Directions for this task — When you find the line that contains "let k := s.core g", restate it and all lines after it exactly, stopping at the end of the material.
··· Information ···
/-- On a core whose memories and queue words decode clean and whose SFLIP mask is not armed, with valid unpoisoned operands: GIDX leaves
stream q bound to its handle at position 0 with as many positions as iterations times indices. Run-ahead of a bound stream that is
neither stopped nor ahead of its limits, over an index descriptor and rows outside TVA space, advances one position and remembers its
index when the index lies in the row dimension, and stops without a halt when it does not. With one iteration, no mask, unpoisoned
indices in range and local operands, GATHER without a stream and FCOMPAT write at each place the element of the row its index names;
SCATTER with distinct places writes each source element at the place its index names. (R141, R142, R143, R314, R316, R317, R318,
R321.) -/
def Obligations.ForagerInstructionsComplete : Prop :=
  ∀ (s : State) (g : Nat) (x : QEntry), s.canon = true →
    let u := s.startOf g .fe x
    let c := x.ctx g .fe (bitOf x.head.md 0)
    let k := u.core g
    let A := u.opndAt c c.h.ha
    let D := u.opndAt c c.h.hd
    let el := fun (t : State) (o : Opnd) (ix : List Nat) => t.peek g o.d.space (fmtWidth o.d.fmt) (o.d.bitAt [] ix).toNat
    let index := fun (d : Desc) (j : Nat) => intValue d.fmt (u.peek g d.space (fmtWidth d.fmt) (d.bitAt [] [j]).toNat)
    let known := fun (d : Desc) => ∀ j, j < d.sizes.getD 0 0 →
      (decode (AMap.get zeroCw (u.memOf g d.space) ((d.bitAt [] [j]).toNat / 64))).p = false
    let does := fun (i : Instr) (val : State → Prop) => ∃ t, exec i s = .next t ∧ (∀ h, h ≠ g → t.core h = s.core h) ∧
      t.dram = s.dram ∧ t.seqs = s.seqs ∧ u.finished t g .fe x (s.received g x) ∧ val t
    u.quietCore g = true → x.intact = true → A.poisoned c k = false → D.poisoned c k = false → (s.prog.inStep = true → D.d.role ≠ 1) →
    (∀ ix, s.readyEntry g .fe 0x60 = some x → A.ok false none c.its = true → A.idx = some ix →
      does (.gidx g) fun t => let q := AMap.get IdxStream.init (t.core g).streams (bits c.h.md 1 0)
        q.bound = true ∧ q.handle = c.h.ha ∧ q.drawn = 0 ∧ q.ahead = 0 ∧ q.stopped = false ∧
        q.total = c.its.length * ix.sizes.getD 0 0 ∧ q.vals = []) ∧
    (∀ ix : Desc, A.idx = some ix → ix.space ≠ 2 → A.d.space ≠ 2 → D.d.space ≠ 2 → c.its = [[]] → A.mask = none → D.mask = none →
      D.idx = none → A.ok false none c.its = true → D.ok true none c.its = true → gatherShapes A D = true → A.d.space = spCL → known ix →
      (∀ j, j < ix.sizes.getD 0 0 → 0 ≤ index ix j ∧ index ix j < Int.ofNat (A.d.used.getLastD 0)) →
      (D.d.addrs [] (tuples D.d.used)).Nodup →
      let rows := fun (t : State) => ∀ p ∈ tuples D.d.used, el t D p = el u A (p.dropLast ++ [(index ix (p.getLastD 0)).toNat])
      (s.readyEntry g .fe 0x61 = some x → bitOf c.h.md 2 = false → does (.gather g) rows) ∧
      (s.readyEntry g .fe 0x63 = some x → D.d.space = spCS ∨ D.d.space = spCL → does (.fcompat g) rows)) ∧
    (∀ ix : Desc, D.idx = some ix → ix.space ≠ 2 → A.d.space ≠ 2 → D.d.space = spCL → c.its = [[]] → A.mask = none → D.mask = none →
      A.idx = none → A.ok false none c.its = true → D.ok true none c.its = true → gatherShapes D A = true → known ix →
      (∀ j, j < ix.sizes.getD 0 0 → 0 ≤ index ix j ∧ index ix j < Int.ofNat (D.d.used.getLastD 0)) →
      let place := fun (p : List Nat) => D.d.bitAt [] (p.dropLast ++ [(index ix (p.getLastD 0)).toNat])
      ((tuples A.d.used).map fun p => (place p).toNat).Nodup → s.readyEntry g .fe 0x62 = some x →
      does (.scatter g) fun t => ∀ p ∈ tuples A.d.used, t.peek g spCL (fmtWidth D.d.fmt) (place p).toNat = el u A p)

/-- With no die cache under reset, for a live core's bound stream that is not stopped and is within its positions, 4,096 of the next one
drawn and its 256 slots, over clean index words outside TVA space and rows outside TVA space: an unpoisoned index inside the row
dimension is remembered and the position advances by one; one outside it stops the stream; in both cases no halt begins, no DRAM word
and no sequencer changes. (R315, R316, R318.) -/
def Obligations.RunAheadReadsOneIndex : Prop :=
  ∀ (s : State) (g q : Nat), s.canon = true → s.engineOn g = true → s.quietCore g = true →
    let r := AMap.get IdxStream.init (s.core g).streams q
    let p := r.place r.ahead
    let v := intValue r.x.fmt (s.peek g r.x.space (fmtWidth r.x.fmt) (r.idxBit r.ahead))
    AMap.wf IdxStream.init (s.core g).streams = true → AMap.wf 0 r.vals = true →
    s.cacheReset = false → r.bound = true → r.stopped = false → r.ahead < r.total → r.ahead < r.drawn + 4096 → (s.core g).slots < 256 →
    r.x.space ≠ 2 → r.d.space ≠ 2 → inExtent r.x.space (r.x.span p.1) = true → inExtent r.d.space (r.d.span p.1) = true →
    (decode (AMap.get zeroCw (s.memOf g r.x.space) (r.idxBit r.ahead / 64))).p = false →
    ∃ t, exec (.runAheadPrefetch g q) s = .next t ∧ t.dram = s.dram ∧ t.seqs = s.seqs ∧ t.prog = s.prog ∧
      let z := AMap.get IdxStream.init (t.core g).streams q
      (0 ≤ v ∧ v < Int.ofNat (r.d.used.getLastD 0) → z.ahead = r.ahead + 1 ∧ z.stopped = false ∧ AMap.get 0 z.vals r.ahead = v + 1) ∧
      (v < 0 ∨ Int.ofNat (r.d.used.getLastD 0) ≤ v → z.stopped = true ∧ z.ahead = r.ahead)

/-- On a core whose memories and queue words decode clean and whose SFLIP mask is not armed, with valid unpoisoned local operands, without
index descriptors or masks, MOVE and FILL complete. With one iteration and a destination whose elements lie apart, element number i of
MOVE's destination becomes element number i of its source, and every element of FILL's destination the low bits of the extension word.
With no iteration nothing but the token and the queue changes. (R83, R84, R136.) -/
def Obligations.MoveAndFillWriteEachElement : Prop :=
  ∀ (s : State) (g : Nat) (x : QEntry), s.canon = true →
    let u := s.startOf g .xe x
    let c := x.ctx g .xe (bitOf x.head.md 0)
    let k := u.core g
    let A := u.opndAt c c.h.ha
    let D := u.opndAt c c.h.hd
    let el := fun (t : State) (o : Opnd) (ix : List Nat) => t.peek g o.d.space (fmtWidth o.d.fmt) (o.d.bitAt [] ix).toNat
    let does := fun (i : Instr) (val : State → Prop) => ∃ t, exec i s = .next t ∧ (∀ h, h ≠ g → t.core h = s.core h) ∧
      t.dram = s.dram ∧ t.seqs = s.seqs ∧ u.finished t g .xe x (s.received g x) ∧
      (c.its = [[]] → (D.d.addrs [] (tuples D.d.used)).Nodup → val t) ∧
      (c.its = [] → (t.core g).store = k.store ∧ (t.core g).batt = k.batt ∧ t.clusters = u.clusters)
    u.quietCore g = true → x.intact = true → D.poisoned c k = false → D.isLocal = true → D.mask = none → (s.prog.inStep = true → D.d.role ≠ 1) →
    D.ok true none c.its = true →
    (s.readyEntry g .xe 0x70 = some x → A.poisoned c k = false → A.isLocal = true → A.mask = none → A.ok false none c.its = true →
      A.d.fmt = D.d.fmt → A.count = D.count → does (.move g) fun t =>
        ∀ i, i < D.count → el t D ((tuples D.d.used).getD i []) = el u A ((tuples A.d.used).getD i [])) ∧
    (s.readyEntry g .xe 0x71 = some x → does (.fill g) fun t =>
        ∀ p ∈ tuples D.d.used, el t D p = c.ext.headD 0 % 2 ^ fmtWidth D.d.fmt)

/-- On a core whose memories and queue words decode clean, with valid unpoisoned operands and every frame of the weights and of their
scales in TVA space in the die's frame translation cache: a CMV with elements leaves its entry running with a record of at least one
tile still to be done; one with no element is executed at once. With no die cache under reset the ME takes the first tile left to it,
computes it while DRAM and the die caches decode clean, and the CMV's record has one tile less. A running CMV whose record has no tile
left becomes executed with the record's status and counts, and the record is gone. No sequencer changes. (R247, R249, R250, R212.) -/
def Obligations.CmvCompletesWithItsTiles : Prop :=
  ∀ (s : State) (g : Nat), s.canon = true →
    (∀ x, s.readyEntry g .xe 0x72 = some x →
      let u := s.startOf g .xe x
      let c := x.ctx g .xe (bitOf x.head.md 0)
      let A := u.opndAt c c.h.ha
      let B := u.opndAt c c.h.hb
      let D := u.opndAt c c.h.hd
      u.quietCore g = true → x.intact = true → A.poisoned c (u.core g) = false → B.poisoned c (u.core g) = false →
      D.poisoned c (u.core g) = false → mvOk true (bitOf c.h.md 0) c.its A B D = true → B.isLocal = true →
      (s.prog.inStep = true → D.d.role ≠ 1) →
      (∀ fr, (fr ∈ A.d.frames c.its ∨ ∃ y, A.scale = some y ∧ y.space = spTVA ∧ fr ∈ y.frames c.its) → (u.cachedFte (g / 512) fr).isSome = true) →
      ∃ t, exec (.cmv g) s = .next t ∧ t.seqs = s.seqs ∧ t.dram = s.dram ∧
        (c.its ≠ [] → (∀ n ∈ A.d.used, n ≠ 0) →
          (t.core g).q = (u.core g).q.set .xe (putEntry ((u.core g).q.get .xe) { x with
            phase := .running, consumed := true, recv := s.received g x, status := s.received g x, sat := 0, flush := 0 }) ∧
          0 < (AMap.get CmvRec.init (t.core g).cmvs x.qid).left) ∧
        (c.its = [] → u.finished t g .xe x (s.received g x))) ∧
    (∀ tl rest, (s.core g).mvq = tl :: rest → s.engineOn g = true → s.cacheReset = false → executedEntry ((s.core g).q.get .me) 0 = none →
      s.quietCore g = true → s.cleanDram = true → (s.core g).undisp = [] → tl.n0 ≤ 128 → tl.n1 ≤ 128 →
      (∀ fr ∈ framesOf (tl.halfWords 0 ++ tl.halfWords 1), (s.cachedFte (g / 512) fr).isSome = true) →
      ∃ t, exec (.mvFallback g .clean) s = .next t ∧ (t.core g).mvq = rest ∧ t.seqs = s.seqs ∧ t.dram = s.dram ∧
        (AMap.get CmvRec.init (t.core g).cmvs tl.qid).left = (AMap.get CmvRec.init (s.core g).cmvs tl.qid).left - 1) ∧
    (∀ x, (s.core g).q.get .xe = [x] → x.phase = .running → (AMap.get CmvRec.init (s.core g).cmvs x.qid).left = 0 →
      (s.core g).cmvs.any (fun r => r.1 == x.qid) = true → AMap.rising (s.core g).cmvs = true →
      ∃ t, exec (.cmvCompletion g) s = .next t ∧ { t with cores := s.cores } = s ∧ (∀ h, h ≠ g → t.core h = s.core h) ∧
        let r := AMap.get CmvRec.init (s.core g).cmvs x.qid
        (t.core g).q = (s.core g).q.set .xe [{ x with phase := .executed, status := x.status ||| r.status, sat := r.sat, flush := r.flush }] ∧
        (t.core g).cmvs.any (fun e => e.1 == x.qid) = false ∧ (t.core g).store = (s.core g).store)

/-- For an entry whose words decode clean: where it waits for no token the state it is performed from is the state before; where it waits
on a lane that holds one, the lane's count falls by one, its status clears with the last token and joins TOKSTAT, and no other lane,
register, queue, core or memory changes but the ledger of tokens. (R165, R166, R167.) -/
def Obligations.StartingConsumesTheAwaitedToken : Prop :=
  ∀ (s : State) (g : Nat) (e : Eng) (x : QEntry), s.canon = true → x.intact = true →
    let u := s.startOf g e x
    let k := s.core g
    let l := k.lane x.head.wlane
    (x.head.wv = false → u = s) ∧
    (x.head.wv = true → 0 < l.count → { u with cores := s.cores, ledg := s.ledg } = s ∧ (∀ h, h ≠ g → u.core h = s.core h) ∧
      { u.core g with lanes := k.lanes, tokstat := k.tokstat } = k ∧ (u.core g).tokstat = k.tokstat ||| l.status ∧
      (u.core g).lane x.head.wlane = { l with count := l.count - 1, status := if l.count = 1 then 0 else l.status, consumed := l.consumed + 1 } ∧
      ∀ j, j ≠ x.head.wlane → (u.core g).lane j = k.lane j)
···
Completed task —
    let k := s.core g
    let l := k.lane x.head.wlane
    (x.head.wv = false → u = s) ∧
    (x.head.wv = true → 0 < l.count → { u with cores := s.cores, ledg := s.ledg } = s ∧ (∀ h, h ≠ g → u.core h = s.core h) ∧
      { u.core g with lanes := k.lanes, tokstat := k.tokstat } = k ∧ (u.core g).tokstat = k.tokstat ||| l.status ∧
      (u.core g).lane x.head.wlane = { l with count := l.count - 1, status := if l.count = 1 then 0 else l.status, consumed := l.consumed + 1 } ∧
      ∀ j, j ≠ x.head.wlane → (u.core g).lane j = k.lane j)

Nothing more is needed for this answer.